Грузинская с минуту простояла посреди комнаты, прямо под стеклянными колпачками люстры. Лицо у нее было такое, будто она забрела сюда по ошибке. Она подождала, пока старое шерстяное пальто само не свалилось с опущенных плеч, затем, перешагнув через него, подошла к столику с телефоном. Еще несколько минут пришлось ждать, пока ее соединят с театром, потом минуты две-три – пока не позвали к аппарату Пименова. Но чудовищная усталость сделала ее ко всему равнодушной. Грузинская терпеливо ждала.

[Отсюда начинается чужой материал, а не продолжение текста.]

/-- The stack closes down to the lowest of its clips at the max length (R131, R138). -/
theorem closeAtMax_stacked {among : Fin 8 → Bool} {c : Chip} {n : Nat} {above below : List Nat} {k : Clip}
    (stack : c.tally.stack = above ++ n :: below) (found : findClip c n = some k)
    (reached : reachedMax c among k = true)
    (lowest : ∀ m ∈ below, ∀ x, findClip c m = some x → reachedMax c among x = false)
    (autos : ∀ x ∈ c.clips.list, x.origin = .auto → reachedMax c among x = false) :
    closeAtMax among c = closeStackTo n .maxLength c.tally.stack c := by
  have first : c.tally.stack.reverse.find? (stackedReached c among) = some n := by
    have skip : below.reverse.find? (stackedReached c among) = none :=
      List.find?_eq_none.2 fun m mem => by
        simp [stackedReached_false (lowest m (List.mem_reverse.1 mem))]
    have here : stackedReached c among n = true := by rw [stackedReached, found]; exact reached
    rw [stack, List.reverse_append, List.reverse_cons, List.append_assoc, List.find?_append, skip]
    simp [here]
  have closings := closeStackTo_closings n .maxLength c c.tally.stack
  unfold closeAtMax
  rw [first]
  refine closeAutosAtMax_below (fun x mem auto opened => ?_) _
  rw [reachedMax_congr closings.log.rings closings.maxLen]
  exact autos x (closings.opened x mem opened) auto

/-! ### The unit to be served -/

/-- The LIVE class serves `i` before `b` (R173). -/
def Earlier (i b : LiveItem) : Prop :=
  i.house.toNat < b.house.toNat ∨ (i.house = b.house ∧ i.feed < b.feed)

/-- The better of the best unit so far and the next one (R173). -/
def earlierOf (best : Option LiveItem) (i : LiveItem) : Option LiveItem :=
  match best with
  | none => some i
  | some b =>
    if i.house.toNat < b.house.toNat ∨ (i.house = b.house ∧ i.feed < b.feed) then some i else some b

theorem earliestLive_eq (c : Chip) : earliestLive c = c.sched.live.foldl earlierOf none := by
  unfold earliestLive
  congr
  funext best i
  cases best <;> rfl

theorem earlierOf_earlier {b i : LiveItem} (first : Earlier i b) : earlierOf (some b) i = some i :=
  if_pos first

theorem earlierOf_later {b i : LiveItem} (later : ¬Earlier i b) : earlierOf (some b) i = some b :=
  if_neg later

/-- The better unit is the next one, or the best so far stays. -/
theorem earlierOf_cases (best : Option LiveItem) (i : LiveItem) :
    earlierOf best i = some i ∨ (earlierOf best i = best ∧ best ≠ none) := by
  cases best with
  | none => exact .inl rfl
  | some b =>
    by_cases first : Earlier i b
    · exact .inl (earlierOf_earlier first)
    · exact .inr ⟨earlierOf_later first, Option.some_ne_none b⟩

/-- The best of a list is one of its units, or the best so far stays. -/
theorem foldl_earlierOf_cases (l : List LiveItem) (best : Option LiveItem) :
    (∃ i ∈ l, l.foldl earlierOf best = some i) ∨
      (l.foldl earlierOf best = best ∧ (l ≠ [] → best ≠ none)) := by
  induction l generalizing best with
  | nil => exact .inr ⟨rfl, fun h => absurd rfl h⟩
  | cons x l ih =>
    rw [List.foldl_cons]
    rcases ih (earlierOf best x) with ⟨i, mem, rest⟩ | ⟨rest, -⟩
    · exact .inl ⟨i, List.mem_cons_of_mem x mem, rest⟩
    · rw [rest]
      rcases earlierOf_cases best x with taken | ⟨kept, some⟩
      · exact .inl ⟨x, List.mem_cons_self, taken⟩
      · exact .inr ⟨kept, fun _ => some⟩

theorem earliestLive_mem {c : Chip} {i : LiveItem} (first : earliestLive c = some i) :
    i ∈ c.sched.live := by
  rw [earliestLive_eq] at first
  rcases foldl_earlierOf_cases c.sched.live none with ⟨x, mem, best⟩ | ⟨none, -⟩
  · exact Option.some.inj (best.symm.trans first) ▸ mem
  · rw [none] at first
    cases first

theorem earliestLive_none_iff (c : Chip) : earliestLive c = none ↔ c.sched.live = [] := by
  rw [earliestLive_eq]
  constructor
  · intro none
    rcases foldl_earlierOf_cases c.sched.live .none with ⟨x, -, best⟩ | ⟨-, some⟩
    · rw [none] at best
      cases best
    · exact not_not.1 fun more => some more rfl
  · intro empty
    rw [empty]
    rfl

theorem foldl_earlierOf_keeps {i : LiveItem} {l : List LiveItem} (later : ∀ x ∈ l, ¬Earlier x i) :
    l.foldl earlierOf (some i) = some i := by
  induction l with
  | nil => rfl
  | cons x l ih =>
    obtain ⟨head, tail⟩ := List.forall_mem_cons.1 later
    rw [List.foldl_cons, earlierOf_later head, ih tail]
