-- ==== Sys2Proof/Certificates/Slice0/Obligations.lean ====
section
/-! DEFINITION. The statements for the provers. Each formalises numbered rules of spec/, or is derived from them where it
rests on one of the spec's decisions (D<n>) or on a choice of the model (log <n>); its docstring says which. `Spec.*` is the
vocabulary of Sys2Proof/Safety.lean. Throughout, a meaning starts from the state after the opcode fetch: PC = K+1 (R84). -/

namespace Sys2Proof.Spec

open Sys2Proof.Machine

/-- The rows of LDA (R90). -/
def ldaRows : List Row :=
  [⟨.ldaImm, .immediate, 0xA9⟩, ⟨.ldaZp, .zeroPage, 0xA5⟩, ⟨.ldaZpX, .zeroPageX, 0xB5⟩, ⟨.ldaAbs, .absolute, 0xAD⟩,
   ⟨.ldaAbsX, .absoluteX, 0xBD⟩, ⟨.ldaAbsY, .absoluteY, 0xB9⟩, ⟨.ldaIndX, .indexedIndirect, 0xA1⟩, ⟨.ldaIndY, .indirectIndexed, 0xB1⟩]

/-- The rows of LDX (R91). -/
def ldxRows : List Row :=
  [⟨.ldxImm, .immediate, 0xA2⟩, ⟨.ldxZp, .zeroPage, 0xA6⟩, ⟨.ldxZpY, .zeroPageY, 0xB6⟩, ⟨.ldxAbs, .absolute, 0xAE⟩,
   ⟨.ldxAbsY, .absoluteY, 0xBE⟩]

/-- The rows of LDY (R92). -/
def ldyRows : List Row :=
  [⟨.ldyImm, .immediate, 0xA0⟩, ⟨.ldyZp, .zeroPage, 0xA4⟩, ⟨.ldyZpX, .zeroPageX, 0xB4⟩, ⟨.ldyAbs, .absolute, 0xAC⟩,
   ⟨.ldyAbsX, .absoluteX, 0xBC⟩]

/-- The rows of STA (R93). -/
def staRows : List Row :=
  [⟨.staZp, .zeroPage, 0x85⟩, ⟨.staZpX, .zeroPageX, 0x95⟩, ⟨.staAbs, .absolute, 0x8D⟩, ⟨.staAbsX, .absoluteX, 0x9D⟩,
   ⟨.staAbsY, .absoluteY, 0x99⟩, ⟨.staIndX, .indexedIndirect, 0x81⟩, ⟨.staIndY, .indirectIndexed, 0x91⟩]

/-- The rows of STX (R94). -/
def stxRows : List Row :=
  [⟨.stxZp, .zeroPage, 0x86⟩, ⟨.stxZpY, .zeroPageY, 0x96⟩, ⟨.stxAbs, .absolute, 0x8E⟩]

/-- The rows of STY (R95). -/
def styRows : List Row :=
  [⟨.styZp, .zeroPage, 0x84⟩, ⟨.styZpX, .zeroPageX, 0x94⟩, ⟨.styAbs, .absolute, 0x8C⟩]

/-- The rows of INC (R109). -/
def incRows : List Row :=
  [⟨.incZp, .zeroPage, 0xE6⟩, ⟨.incZpX, .zeroPageX, 0xF6⟩, ⟨.incAbs, .absolute, 0xEE⟩, ⟨.incAbsX, .absoluteX, 0xFE⟩]

/-- The rows of DEC (R110). -/
def decRows : List Row :=
  [⟨.decZp, .zeroPage, 0xC6⟩, ⟨.decZpX, .zeroPageX, 0xD6⟩, ⟨.decAbs, .absolute, 0xCE⟩, ⟨.decAbsX, .absoluteX, 0xDE⟩]

/-- The rows of CMP (R115). -/
def cmpRows : List Row :=
  [⟨.cmpImm, .immediate, 0xC9⟩, ⟨.cmpZp, .zeroPage, 0xC5⟩, ⟨.cmpZpX, .zeroPageX, 0xD5⟩, ⟨.cmpAbs, .absolute, 0xCD⟩,
   ⟨.cmpAbsX, .absoluteX, 0xDD⟩, ⟨.cmpAbsY, .absoluteY, 0xD9⟩, ⟨.cmpIndX, .indexedIndirect, 0xC1⟩, ⟨.cmpIndY, .indirectIndexed, 0xD1⟩]

/-- The rows of CPX (R116). -/
def cpxRows : List Row :=
  [⟨.cpxImm, .immediate, 0xE0⟩, ⟨.cpxZp, .zeroPage, 0xE4⟩, ⟨.cpxAbs, .absolute, 0xEC⟩]

/-- The rows of CPY (R117). -/
def cpyRows : List Row :=
  [⟨.cpyImm, .immediate, 0xC0⟩, ⟨.cpyZp, .zeroPage, 0xC4⟩, ⟨.cpyAbs, .absolute, 0xCC⟩]

/-- The rows of AND (R118). -/
def andRows : List Row :=
  [⟨.andImm, .immediate, 0x29⟩, ⟨.andZp, .zeroPage, 0x25⟩, ⟨.andZpX, .zeroPageX, 0x35⟩, ⟨.andAbs, .absolute, 0x2D⟩,
   ⟨.andAbsX, .absoluteX, 0x3D⟩, ⟨.andAbsY, .absoluteY, 0x39⟩, ⟨.andIndX, .indexedIndirect, 0x21⟩, ⟨.andIndY, .indirectIndexed, 0x31⟩]

/-- The rows of ORA (R119). -/
def oraRows : List Row :=
  [⟨.oraImm, .immediate, 0x09⟩, ⟨.oraZp, .zeroPage, 0x05⟩, ⟨.oraZpX, .zeroPageX, 0x15⟩, ⟨.oraAbs, .absolute, 0x0D⟩,
   ⟨.oraAbsX, .absoluteX, 0x1D⟩, ⟨.oraAbsY, .absoluteY, 0x19⟩, ⟨.oraIndX, .indexedIndirect, 0x01⟩, ⟨.oraIndY, .indirectIndexed, 0x11⟩]

/-- The rows of EOR (R120). -/
def eorRows : List Row :=
  [⟨.eorImm, .immediate, 0x49⟩, ⟨.eorZp, .zeroPage, 0x45⟩, ⟨.eorZpX, .zeroPageX, 0x55⟩, ⟨.eorAbs, .absolute, 0x4D⟩,
   ⟨.eorAbsX, .absoluteX, 0x5D⟩, ⟨.eorAbsY, .absoluteY, 0x59⟩, ⟨.eorIndX, .indexedIndirect, 0x41⟩, ⟨.eorIndY, .indirectIndexed, 0x51⟩]

/-- The rows of JMP (R134). -/
def jmpRows : List Row :=
  [⟨.jmpAbs, .absolute, 0x4C⟩, ⟨.jmpInd, .indirect, 0x6C⟩]

/-- The rows of BIT (R141). -/
def bitRows : List Row :=
  [⟨.bitZp, .zeroPage, 0x24⟩, ⟨.bitAbs, .absolute, 0x2C⟩]

/-- The rows of ADC (R142). -/
def adcRows : List Row :=
  [⟨.adcImm, .immediate, 0x69⟩, ⟨.adcZp, .zeroPage, 0x65⟩, ⟨.adcZpX, .zeroPageX, 0x75⟩, ⟨.adcAbs, .absolute, 0x6D⟩,
   ⟨.adcAbsX, .absoluteX, 0x7D⟩, ⟨.adcAbsY, .absoluteY, 0x79⟩, ⟨.adcIndX, .indexedIndirect, 0x61⟩, ⟨.adcIndY, .indirectIndexed, 0x71⟩]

– Алло, Пименов! Да, это я. Да, в отеле. Ты должен меня простить. Да, вдруг стало плохо. Сердце, понимаешь? Начала задыхаться. Да, как тогда, в Шевингене. Нет, мне уже лучше. У вас там неприятности из-за меня, я знаю. Ну и как Люсиль? Что? Ах, значит, средне… А публика? Что ты говоришь? Я вовсе не волнуюсь, ты можешь сказать мне, если был скандал. Нет? Не было скандала? Вполне спокойно? Мало аплодировали? Да? Ты думаешь, дело в программе? Хорошо. Потом об этом поговорим. Нет, я сейчас лягу спать. Нет, пожалуйста, никого не надо. Не надо врача. И Витте тоже не надо приходить. Нет, нет, нет. Никого не надо! И Сюзетту не присылай. Я хочу покоя, только покоя. А вы поезжайте во французское посольство и, пожалуйста, извинитесь там, что я не смогла прийти. Спасибо. Спокойной ночи, дорогой. Спокойной ночи… Послушай, Пименов, передай от меня привет Витте. И Михаэлю. Да, всем передай привет. Не надо обо мне беспокоиться. Завтра все будет в порядке. Спокойной ночи!»
Она повесила трубку на рычаг.
– Спокойной ночи, дорогой, – сказала она еще раз, тихим голосом, одна, в холодном гостиничном номере.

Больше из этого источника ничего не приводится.